Parameter	Description
`crawl_id`	Crawl UUID (full or prefix match)

Query Parameters

Parameter	Type	Default	Description
`with_snapshots`	bool	`false`	Include snapshots array
`with_archiveresults`	bool	`false`	Include archiveresults in snapshots
`as_rss`	bool	`false`	Return snapshots as RSS XML feed

Response

Returns a single crawl object.

RSS Feed Export

Get snapshots from a crawl as an RSS feed:

curl "http://127.0.0.1:8000/api/v1/crawls/crawl/01234567?as_rss=true" \
  -H "X-ArchiveBox-API-Key: your-token-here"

Response:

<rss version="2.0">
  <channel>
    <item>
      <url>https://example.com</url>
      <title>Example Domain</title>
      <bookmarked_at>2024-01-15T10:30:00Z</bookmarked_at>
      <tags>important,tutorial</tags>
    </item>
  </channel>
</rss>

Update Crawl

Update crawl status or retry time.

curl -X PATCH http://127.0.0.1:8000/api/v1/crawls/crawl/01234567 \
  -H "X-ArchiveBox-API-Key: your-token-here" \
  -H "Content-Type: application/json" \
  -d '{
    "status": "sealed"
  }'

Request Body

{
  "status": "sealed",          // Optional: new status value
  "retry_at": "2024-01-20T10:00:00Z"  // Optional: schedule retry
}

Behavior

When setting status to sealed:

The crawl’s retry_at is set to null
All queued or started snapshots in this crawl are also sealed
Their retry_at fields are also set to null

This effectively cancels all pending work for the entire crawl.

Valid Status Transitions

You can update status to any of these values:

queued
started
succeeded
failed
sealed

Response

Returns the updated crawl object.

Common Workflows

Cancel a Running Crawl

Stop a crawl and all its associated snapshots:

import requests

api_key = "your-token-here"
base_url = "http://127.0.0.1:8000/api/v1"
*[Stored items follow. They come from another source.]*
-- ==== Sys2Proof/Machine/Core.lean ====
section
/-! DEFINITION. The machine behind Host/Core.lean. -/

def Sys2Proof.core : Host.Core := { State := Sys2Proof.Machine.State, Fault := Sys2Proof.Machine.Fault,
                                    Refusal := Sys2Proof.Machine.Refusal, step := Sys2Proof.Machine.step,
                                    reset := Sys2Proof.Machine.State.reset }
end

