-- ==== Sys2Proof/Laws/State.lean ====
section
/-! SUPPORT. One lemma per field per update of the state, each true by unfolding, so that no later proof
unfolds a record update. -/

namespace Sys2Proof.Machine

/-! ### One copy per phase -/

@[simp] theorem perPhase_get_const {α : Type} (v : α) (k : Phase) :
    (PerPhase.const v).get k = v := by cases k <;> rfl

@[simp] theorem perPhase_get_set_same {α : Type} (r : PerPhase α) (k : Phase) (v : α) :
    (r.set k v).get k = v := by cases k <;> rfl

@[simp] theorem perPhase_get_set_of_ne {α : Type} (r : PerPhase α) {j k : Phase} (v : α)
    (h : j ≠ k) : (r.set k v).get j = r.get j := by cases j <;> cases k <;> first | rfl | simp at h

theorem perPhase_get_set {α : Type} (r : PerPhase α) (j k : Phase) (v : α) :
    (r.set k v).get j = if j = k then v else r.get j := by cases j <;> cases k <;> rfl

@[simp] theorem perPhase_set_set {α : Type} (r : PerPhase α) (k : Phase) (v w : α) :
    (r.set k v).set k w = r.set k w := by cases k <;> rfl

@[simp] theorem perPhase_set_get {α : Type} (r : PerPhase α) (k : Phase) :
    r.set k (r.get k) = r := by cases k <;> rfl

/-- Two families of copies are equal when their copies are. -/
theorem perPhase_eq_of_get {α : Type} {r q : PerPhase α} (h : ∀ k, r.get k = q.get k) : r = q := by
  cases r
  cases q
  have h0 := h .p0
  have h1 := h .p1
  have h2 := h .p2
  simp_all [PerPhase.get]

/-! ### The shared updates -/

@[simp] theorem raise_cfg (e : CmdError) (s : State) : (raise e s).cfg = s.cfg := rfl
@[simp] theorem raise_ph (e : CmdError) (s : State) : (raise e s).ph = s.ph := rfl
@[simp] theorem raise_scale (e : CmdError) (s : State) : (raise e s).scale = s.scale := rfl
@[simp] theorem raise_elecFreq (e : CmdError) (s : State) : (raise e s).elecFreq = s.elecFreq := rfl
@[simp] theorem raise_carrier (e : CmdError) (s : State) : (raise e s).carrier = s.carrier := rfl
@[simp] theorem raise_handlerReg (e : CmdError) (s : State) :
    (raise e s).handlerReg = s.handlerReg := rfl
@[simp] theorem raise_lastT (e : CmdError) (s : State) : (raise e s).lastT = s.lastT := rfl
@[simp] theorem raise_isrActive (e : CmdError) (s : State) :
    (raise e s).isrActive = s.isrActive := rfl
@[simp] theorem raise_isrM (e : CmdError) (s : State) : (raise e s).isrM = s.isrM := rfl
@[simp] theorem raise_fgTodo (e : CmdError) (s : State) : (raise e s).fgTodo = s.fgTodo := rfl
@[simp] theorem raise_runReq (e : CmdError) (s : State) : (raise e s).runReq = s.runReq := rfl
@[simp] theorem raise_arg (e : CmdError) (s : State) : (raise e s).arg = s.arg := rfl
@[simp] theorem raise_result (e : CmdError) (s : State) : (raise e s).result = s.result := rfl
@[simp] theorem raise_err (e : CmdError) (s : State) : (raise e s).err = s.err ||| errBit e := rfl
@[simp] theorem raise_pwmLog (e : CmdError) (s : State) : (raise e s).pwmLog = s.pwmLog := rfl
@[simp] theorem raise_adcLog (e : CmdError) (s : State) : (raise e s).adcLog = s.adcLog := rfl
@[simp] theorem raise_intSt (e : CmdError) (s : State) : (raise e s).intSt = s.intSt := rfl
@[simp] theorem raise_started (e : CmdError) (s : State) : (raise e s).started = s.started := rfl
@[simp] theorem raise_ena (e : CmdError) (s : State) : (raise e s).ena = s.ena := rfl
@[simp] theorem raise_nowPrev (e : CmdError) (s : State) : (raise e s).nowPrev = s.nowPrev := rfl
@[simp] theorem raise_hostProg (e : CmdError) (s : State) : (raise e s).hostProg = s.hostProg := rfl
@[simp] theorem raise_hostReads (e : CmdError) (s : State) :
    (raise e s).hostReads = s.hostReads := rfl
@[simp] theorem raise_draws (e : CmdError) (s : State) : (raise e s).draws = s.draws := rfl
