-- ==== Sys2Proof/Laws/PerInstr.lean ====
section
/-! SUPPORT. A property of every instruction as syntax, one lemma per constructor. -/

namespace Sys2Proof.Laws

/-- The operand form of an instruction (30_encoding.md R86). -/
def formOf : Instr → Form
  | .nop => .none
  | .tblRead _ => .index
  | .phInit _ => .phase
  | .phApply _ => .phase
  | .phSetCarrier _ => .phase
  | .invInit => .none
  | .invUpdateFs _ => .scale
  | .scalerCheck => .none
  | .fgIter => .none
  | .adcInit => .none

/-- The encoded word has a 0 in every bit its form must have 0 (30_encoding.md R87, R91). -/
def ReservedBitsClear.Statement (i : Instr) : Prop := encode i &&& (formOf i).mustBeZero = 0#32

theorem ReservedBitsClear.nop : Statement .nop := rfl

theorem ReservedBitsClear.tblRead (imm : BitVec 12) : Statement (.tblRead imm) := by
  refine BitVec.eq_of_getElem_eq fun j hj => ?_
  interval_cases j <;> simp [formOf, Form.mustBeZero, encode]

theorem ReservedBitsClear.phInit (ph : BitVec 2) : Statement (.phInit ph) := by
  unfold ReservedBitsClear.Statement
  revert ph
  decide

theorem ReservedBitsClear.phApply (ph : BitVec 2) : Statement (.phApply ph) := by
  unfold ReservedBitsClear.Statement
  revert ph
  decide

theorem ReservedBitsClear.phSetCarrier (ph : BitVec 2) : Statement (.phSetCarrier ph) := by
  unfold ReservedBitsClear.Statement
  revert ph
  decide

theorem ReservedBitsClear.invInit : Statement .invInit := rfl

theorem ReservedBitsClear.invUpdateFs (imm : BitVec 16) : Statement (.invUpdateFs imm) := by
  refine BitVec.eq_of_getElem_eq fun j hj => ?_
  interval_cases j <;> simp [formOf, Form.mustBeZero, encode]

theorem ReservedBitsClear.scalerCheck : Statement .scalerCheck := rfl

theorem ReservedBitsClear.fgIter : Statement .fgIter := rfl

theorem ReservedBitsClear.adcInit : Statement .adcInit := rfl

end Sys2Proof.Laws
end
response = requests.patch(
    f"{base_url}/crawls/crawl/01234567",
    headers={
        "X-ArchiveBox-API-Key": api_key,
        "Content-Type": "application/json"
    },
    json={"status": "sealed"}
)

print(f"Crawl sealed: {response.json()['id']}")

View All Snapshots in a Crawl

curl "http://127.0.0.1:8000/api/v1/crawls/crawl/01234567?with_snapshots=true" \
  -H "X-ArchiveBox-API-Key: your-token-here"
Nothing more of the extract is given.